SHENZHEN, China | Mon May 5, 2008 9:27am IST

SHENZHEN, China May 5 (Reuters) - Envoys of the Dalai Lama and Chinese officials have agreed to further contact after a day of talks aimed at mending fences amid a wave of unrest pushed Tibet to centre stage ahead of the 2008 Olympics.

The closed-door meeting on Sunday in the southern city of Shenzhen, near Hong Kong, was the first since an anti-Beijing riot in Lhasa and unrest rocked Tibet and nearby areas in March.

The Tibetan riots and protests, which China blames on the Dalai Lama, were the most serious challenge to Chinese rule in the mountainous region for nearly two decades.

They prompted anti-China protests that disrupted the international leg of the Olympic torch relay and led to calls to boycott August's Beijing Games, which in turn triggered counter-protests by Chinese fiercely proud of holding the Games.

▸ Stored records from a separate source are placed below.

-- ==== Sys2Proof/Tests/Slice0.lean ====
section
/-! SUPPORT. The model's own tests: ill-formed terms and words, one written-out word per constructor, one-step tests with the
expected values of spec/95_test_vectors.md, and a witness for the hypotheses of every statement. -/

namespace Sys2Proof.Tests

open Sys2Proof.Machine

-- The theorems below are checked one after the other: side by side they would need a thread each.
set_option Elab.async false

/-! ### Helpers -/

/-- The outcome is a next state of which `f` holds. -/
def nextIs (o : Host.Outcome State Fault Refusal) (f : State → Bool) : Bool :=
  match o with
  | .next t => f t
  | .fault _ => false
  | .refused _ => false

/-- The outcome is this refusal. -/
def refusedAs (o : Host.Outcome State Fault Refusal) (r : Refusal) : Bool :=
  match o with
  | .next _ => false
  | .fault _ => false
  | .refused q => q == r

/-- Vector tables B2 and C of spec/95: 17 lines; 256 bytes from the stack (B8); the smallest legal clock (B1, row 12). -/
def lab : State :=
  { State.reset with
    params := { Params.standard with npins := 17, stackThreshold := 256 }
    fCpu := 2500000
    cc := 7 }

/-- The host has written `BUF` and `LEN`. -/
def ready (buf : U32) (len : U16) : State :=
  { lab with
    blk := { Block.reset with buf := buf, len := len }
    bufWritten := true
    lenWritten := true
    mem := [(buf.toNat, 0x81)] }

/-- In a transmission at 80 MHz and 800 kHz (B1, row 1) of three bytes at 0x100 on line 2, `e` cycles into a cell. -/
def busyAt (phase : Phase) (pix : U8) (bitIdx : BitVec 3) (byteIdx : U16) (e : U32) : State :=
  { lab with
    blk := {
      phase := phase, pix := pix, bitIdx := bitIdx, byteIdx := byteIdx, startTime := 0xFFFFFFF0#32, pinL := 2
      bufL := 0x100, lenL := 3, is800L := true, time0 := 32, time1 := 64, period := 100, buf := 0x100, len := 3 }
    cc := 0xFFFFFFF0#32 + e
    gpio := if phase = .high then 4 else 0
    mem := if pix = 0 then [] else [(256 + byteIdx.toNat, pix)]
    bufWritten := true
    lenWritten := true }

/-- The driver holds two bytes 0xFF, 0x80 at 0x200 for line 3 at 800 kHz. -/
def painted (brightness : U8) : State :=
  { lab with
    mem := [(512, 0xFF), (513, 0x80)]
    drv := { lab.drv with pixels := some 0x200, numBytes := 2, pin := 3, brightness := brightness } }

/-- `painted`, in a SHOW that has reached `stage`, with a scratch buffer at 0x300; `swapped`: the pointers are swapped. -/
def calling (brightness : U8) (stage : CallStage) (swapped : Bool) : State :=
  { painted brightness with
    drv := {
      (painted brightness).drv with
      stage := stage
      scratch := some { base := 0x300, place := .stack }
      pixels := some (if swapped then 0x300 else 0x200)
      saved := if swapped then some 0x200 else none } }

/-- The last cycle of a transmission of `busyAt`, beside the driver of `s`. -/
def lastBusyCycle (s : State) : State := { busyAt .low 0 0 2 99 with drv := s.drv }

/-- `s`, with `st` arriving next. -/
def arriving (s : State) (st : Stimulus) : State := { s with stimuli := [st] }

/-! ### WellFormed: the term each check refuses (R72, R78; NPINS = 17 as in table B2) -/

theorem test_wellFormed_pin_out_of_range :
    (Instr.tx800 17).wellFormed lab.params = false ∧ (Instr.tx400 17).wellFormed lab.params = false
      ∧ (Instr.tx800 16).wellFormed lab.params = true ∧ (Instr.tx400 16).wellFormed lab.params = true := by decide

/-! ### Decoding: a word for every constructor, written out from R71, R84 and R85, and the words no instruction has -/

theorem test_decode_tx800 : decode (.ctrl 0b00000000000000000000000000001011#32) = .ok (.tx800 2) := by decide
theorem test_decode_tx400 : decode (.ctrl 0b00000000000000000000000001000001#32) = .ok (.tx400 16) := by decide
theorem test_decode_ctrlNop : decode (.ctrl 0b00000000000000000000000011111110#32) = .ok (.ctrlNop 0b1111111) := by decide
theorem test_decode_sym0 : decode (.cell false) = .ok .sym0 := by decide
theorem test_decode_sym1 : decode (.cell true) = .ok .sym1 := by decide
theorem test_decode_idleHold : decode (.seq 0b00101#5) = .ok (.idleHold 0b101) := by decide
theorem test_decode_highHold : decode (.seq 0b01010#5) = .ok (.highHold 0b10) := by decide
theorem test_decode_fall : decode (.seq 0b01101#5) = .ok (.fall 0b01) := by decide
theorem test_decode_lowHold : decode (.seq 0b10001#5) = .ok (.lowHold 0b01) := by decide
theorem test_decode_nextBit : decode (.seq 0b10101#5) = .ok (.nextBit 0b1) := by decide
theorem test_decode_nextByte : decode (.seq 0b10110#5) = .ok .nextByte := by decide
theorem test_decode_finish : decode (.seq 0b10111#5) = .ok .finish := by decide
theorem test_decode_showFrame : decode (.call 0b011111111#9) = .ok (.showFrame 0xFF) := by decide
theorem test_decode_setBrightness : decode (.call 0b110000000#9) = .ok (.setBrightness 128) := by decide

/-- Table B2, rows 7 and 8: one reserved bit, the lowest and the highest. -/
theorem test_decode_reserved :
    decode (.ctrl 0x00000100#32) = .error .reservedCommand ∧ decode (.ctrl 0x80000003#32) = .error .reservedCommand := by
  decide

/-- R84: `phase` = 11 does not occur. -/
theorem test_decode_noSuchPhase :
    decode (.seq 0b11000#5) = .error .noSuchPhase ∧ decode (.seq 0b11111#5) = .error .noSuchPhase := by decide

/-! ### One step of each instruction -/

/-- R112's example: `cc` 1000, word 0x0000000B, 80 MHz, three bytes. -/
theorem test_tx800_starts :
    nextIs (step (arriving { ready 0x3FFE8000 3 with fCpu := 80000000, cc := 1000 } (.regWrite .word 0 0x0000000B)))
      (fun t => t.blk.phase == .high && t.blk.startTime == 1001 && t.gpio == 4 && t.blk.time0 == 32 && t.blk.time1 == 64
        && t.blk.period == 100 && t.cc == 1001 && t.blk.pix == 0x81 && t.statusWord == 3) = true := by decide +kernel

/-- Table B5, row 5: three bytes at 0xFFFFFFFE run past the top. -/
theorem test_tx800_past_top : refusedAs (exec (.tx800 2) (ready 0xFFFFFFFE 3)) .bufferPastTop = true := by decide +kernel

/-- Table B1, row 2, by the word 0x00000041. -/
theorem test_tx400_starts :
    nextIs (step (arriving { ready 0 1 with fCpu := 80000000 } (.regWrite .word 0 0x00000041)))
      (fun t => t.blk.time0 == 40 && t.blk.time1 == 96 && t.blk.period == 200 && t.gpio == 0x10000 && !t.blk.is800L) = true := by
  decide +kernel

/-- Table B1, row 15: 1 999 999 Hz. -/
theorem test_tx400_illegal_clock :
    refusedAs (exec (.tx400 0) { ready 0 1 with fCpu := 1999999 }) .illegalTiming = true := by decide +kernel

/-- R114's example: 0x00000008 while idle changes nothing. -/
theorem test_ctrlNop_nothing :
    nextIs (step (arriving (ready 0x40 1) (.regWrite .word 0 0x00000008)))
      (fun t => t == { ready 0x40 1 with cc := 8 }) = true := by decide +kernel

/-- R114: while busy it is `refuse`. -/
theorem test_ctrlNop_busy :
    refusedAs (step (arriving (busyAt .low 0 0 0 70) (.regWrite .word 0 0x00000008))) .registerWriteWhileBusy = true := by
  decide +kernel

/-- R128's example: H 32, L 68. -/
theorem test_sym0_cell :
    nextIs (step (arriving (busyAt .high 0 7 0 0) .cell))
      (fun t => t.obs.wave == [⟨false, 68⟩, ⟨true, 32⟩] && t.blk.bitIdx == 6 && t.cc == 0x54) = true := by decide +kernel

/-- R129's example: H 64, L 36. -/
theorem test_sym1_cell :
    nextIs (step (arriving (busyAt .high 0xFF 7 0 0) .cell))
      (fun t => t.obs.wave == [⟨false, 36⟩, ⟨true, 64⟩] && t.blk.bitIdx == 6 && t.gpio == 4) = true := by decide +kernel

/-- Table B2, row 11. -/
theorem test_idleHold_counts : nextIs (step lab) (fun t => t == { lab with cc := 8 }) = true := by decide +kernel

/-- Table B2, row 14: a 1 bit, `e` = 31. -/
theorem test_highHold_stays :
    nextIs (step (busyAt .high 0xFF 7 0 31)) (fun t => t.blk.phase == .high && t.gpio == 4) = true := by decide +kernel

/-- Table B2, row 13: a 0 bit, `e` = 31. -/
theorem test_fall_at_equality :
    nextIs (step (busyAt .high 0 7 0 31)) (fun t => t.blk.phase == .low && t.gpio == 0 && t.statusWord == 1) = true := by
  decide +kernel

/-- Table B2, row 20: `e` = 98 in the last cell. -/
theorem test_lowHold_stays :
    nextIs (step (busyAt .low 0 0 2 98)) (fun t => t.blk.phase == .low && t.statusWord == 1) = true := by decide +kernel

/-- Table B2, row 17: `e` = 99, `bitIdx` = 3. -/
theorem test_nextBit_rises :
    nextIs (step (busyAt .low 0 3 0 99))
      (fun t => t.blk.phase == .high && t.blk.bitIdx == 2 && t.gpio == 4 && t.blk.startTime == 0x54) = true := by
  decide +kernel

/-- Table B2, row 18: `e` = 99, `bitIdx` = 0, `byteIdx` = 0. -/
theorem test_nextByte_reads :
    nextIs (step { busyAt .low 0 0 0 99 with mem := [(257, 0xC3)] })
      (fun t => t.blk.pix == 0xC3 && t.blk.byteIdx == 1 && t.blk.bitIdx == 7 && t.gpio == 4 && t.obs.reads == [0x101]) = true := by
  decide +kernel

/-- Table B2, row 19: `e` = 99, `bitIdx` = 0, `byteIdx` = 2. -/
theorem test_finish_ends :
    nextIs (step (busyAt .low 0 0 2 99)) (fun t => t.blk.phase == .idle && t.statusWord == 0 && t.gpio == 0) = true := by
  decide +kernel

/-- Table B8, row 2: at full brightness nothing is allocated, and the block is given the caller's own buffer. -/
theorem test_show_full_brightness :
    nextIs (step (arriving (painted 255) (.call 0x000))) (fun t => t.drv.stage == .waitIdle && t.alloc == lab.alloc) = true
      ∧ nextIs (step { ready 0x200 2 with drv := { (painted 255).drv with stage := .writeCtrl } })
        (fun t => t.busy && t.blk.bufL == 0x200 && t.blk.lenL == 2 && t.blk.pinL == 3 && t.drv.stage == .waitDone) = true := by
  decide +kernel

/-- Source example E1 on two bytes: at 128 the scratch buffer gets 0xFF, 0x80, then 0x80, 0x40; the caller's bytes stay. -/
theorem test_show_scaled :
    nextIs (step (calling 128 .copy false))
        (fun t => t.mem == [(512, 0xFF), (513, 0x80), (768, 0xFF), (769, 0x80)] && t.drv.pixels == some 0x300
          && t.drv.saved == some 0x200) = true
      ∧ nextIs (step { calling 128 .scale true with mem := [(512, 0xFF), (513, 0x80), (768, 0xFF), (769, 0x80)] })
        (fun t => t.mem == [(512, 0xFF), (513, 0x80), (768, 0x80), (769, 0x40)] && t.drv.stage == .waitIdle) = true := by
  decide +kernel

/-- Table B2, row 24; the call takes a cycle (log 13). -/
theorem test_setBrightness :
    nextIs (step (arriving lab (.call 0x180))) (fun t => t.drv.brightness == 128 && t.cc == 8) = true := by decide +kernel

"Chinese central government officials and the private representatives of the 14th Dalai Lama agreed to hold another round of contact at an appropriate time," Xinhua news agency said late on Sunday.

State media quoted the Chinese officials attending the talks as saying the unrest added new "obstacles", a sign that contact between the two sides, already fraught with mistrust, was likely to get even more difficult.

There was no clear word that the talks had ended, but security was loosened on Monday at the guest house where they were believed to have taken place, and the hotel which had said it was booked full was taking reservations.

Tenzin Taklha, a senior aide to the Dalai Lama, had said the talks were expected to continue on Monday and possibly Tuesday.

China proposed the talks last month after Western governments urged it to open new dialogue with the Dalai Lama, who says he wants a high level of autonomy, not independence, for the predominantly Buddhist Himalayan homeland he fled in 1959.

The official Xinhua news agency quoted unnamed sources as saying Sunday's meeting was arranged at the government-in-exile's repeated request for contacts and consultations with the central government.

A. Tom Grunfeld, a China and Tibet expert at State University of New York, said years of mistrust between Beijing and the Dalai Lama's people made it difficult to expect much from the talks.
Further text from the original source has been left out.